Project

General

Profile

Site Coverage Comparison

Command examples:

atav.sh --site-coverage-comparison --sample PATH_TO_SAMPLE_FILE --gene-boundary PATH_TO_GENE_BOUNDARY_FILE --min-coverage 10 --out PATH_TO_OUTPUT

Command options:

--site-coverage-comparison: trigger coverage comparison analysis.

--site-max-percent-cov-difference: Include this option to set user defined cutoff value between 0 and 1 for maximum average coverage difference between case and control groups. if no user option is specified, ATAV will use the automated cutoff value for the absolute mean coverage difference instead.

abs(case#/total#/(#sites_in_region) - ctrl#/total#/(#sites_in_region)) < cutoff

case# and ctrl# is sum of all qualified samples (passed your --min-coverage cutoff) on one site
total# is total samples#
#sites_in_region is 1

Output:

site.summary.csv: This file outputs the summary coverage information for each site for case control groups separately.

  • Gene: The gene name the site is associated with.
  • Chr: The chromosome the site is located.
  • Pos:Site location within the chromosome(1-based).
  • Site coverage: Total number of samples with sufficient coverage.
  • Site coverage Case: Total number of case samples with sufficient coverage.
  • Site coverage Control: Total number of control samples with sufficient coverage.

site.clean.txt: a 'cleaned'/'filtered' version of gene boundary file that can be used to run Collapsing analysis.

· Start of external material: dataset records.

-- ==== Sys2Proof/Laws/SteadyData.lean ====
section
/-! SUPPORT. What every operation keeps of a sound state (Safety.lean), block by block: acquisition, metering, filters, ports, converters, links and the far end. -/
namespace Sys2Proof.Machine

/-! ### Acq -/

theorem State.updUnit_steady (s : State) (u : Nat) (f : TrgUnit → TrgUnit) (hk : s.steady.1 = true) : (State.updUnit s u
  f).steady = s.steady := by
  simp (maxDischargeDepth := 40) +contextual only [State.updUnit, upd_length, 
    ↓State.steady_mk, ↓State.steady_fold]

theorem State.updSlot_steady (s : State) (k : Nat) (f : AcqSlot → AcqSlot) (hk : s.steady.1 = true) : (State.updSlot s k
  f).steady = s.steady := by
  simp (maxDischargeDepth := 40) +contextual only [State.updSlot, upd_length, 
    ↓State.steady_mk, ↓State.steady_fold]

theorem State.gapCount_steady (s : State) (k : Nat) (hk : s.steady.1 = true) : (State.gapCount s k).steady = s.steady := by
  simp (maxDischargeDepth := 40) +contextual only [State.gapCount, ↓State.bump_steady, ↓State.setFlag_steady, hk]

theorem State.recFinish_steady (s : State) (k : Nat) (hk : s.steady.1 = true) : (State.recFinish s k).steady = s.steady := by
  unfold State.recFinish; (repeat' split) <;> simp (maxDischargeDepth := 40) +contextual only [↓State.updSlot_steady, hk,
    ↓State.steady_mk, ↓State.steady_fold]

theorem State.recNumber_steady (s : State) (k : Nat) (hk : s.steady.1 = true) : (State.recNumber s k).2.steady = s.steady := by
  simp (maxDischargeDepth := 40) +contextual only [State.recNumber, ↓State.setReg_steady, hk, 
    List.length_mapIdx, ↓State.steady_mk, ↓State.steady_fold]

theorem State.recCheck_steady (s : State) (k : Nat) (hk : s.steady.1 = true) : (State.recCheck s k).steady = s.steady := by
  unfold State.recCheck; (repeat' split) <;> simp (maxDischargeDepth := 40) +contextual only [↓State.recFinish_steady, hk]

theorem State.recStart_steady (s : State) (k : Nat) (e : TrigEnt) (hk : s.steady.1 = true) : (State.recStart s k e).steady =
  s.steady := by
  simp (maxDischargeDepth := 40) +contextual only [State.recStart, ↓State.recCheck_steady, ↓State.recNumber_steady,
    ↓State.updSlot_steady, hk]

theorem State.remStart_steady (s : State) (k : Nat) (e : TrigEnt) (hk : s.steady.1 = true) : (State.remStart s k e).steady =
  s.steady := by
  unfold State.remStart; dsimp only; (repeat' split) <;> simp (maxDischargeDepth := 40) +contextual only
    [↓State.queueBulk_steady, ↓State.recNumber_steady, ↓State.updSlot_steady, hk, 
    ↓State.steady_mk, ↓State.steady_fold]

theorem State.missTrig_steady (s : State) (k : Nat) (e : TrigEnt) (hk : s.steady.1 = true) : (State.missTrig s k e).steady =
  s.steady := by
  simp (maxDischargeDepth := 40) +contextual only [State.missTrig, ↓State.bump_steady, ↓State.setFlag_steady, hk,
    ↓State.steady_ite,
    ↓State.steady_mk, ↓State.steady_fold, ite_self]

theorem State.slotTrig_steady (s : State) (k : Nat) (e : TrigEnt) (hk : s.steady.1 = true) : (State.slotTrig s k e).steady =
  s.steady := by
  unfold State.slotTrig; dsimp only; (repeat' split) <;> simp (maxDischargeDepth := 40) +contextual only
    [↓State.missTrig_steady, ↓State.recStart_steady, ↓State.remStart_steady, ↓State.updSlot_steady, hk]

Note: This cleaned gene boundary file excluded sites that have more than a minimum coverage difference (either user specified or automatically calculated) between the cases and controls.

coverage.summary.csv and coverage.summary.clean.csv are the same as the one in Coverage Comparison.

sample.summary.csv and coverage.details.csv are the same as the one in Coverage Summary.

Note:

If a gene appears multiple times on different chromosomes, only the first appearance will be analyzed at the moment. This means genes that are in the pseudoautosomal region on the X and Y will only have their X chr data analyzed at the moment. This problem will eventually be resolved by combining the data for both genes into one analysis.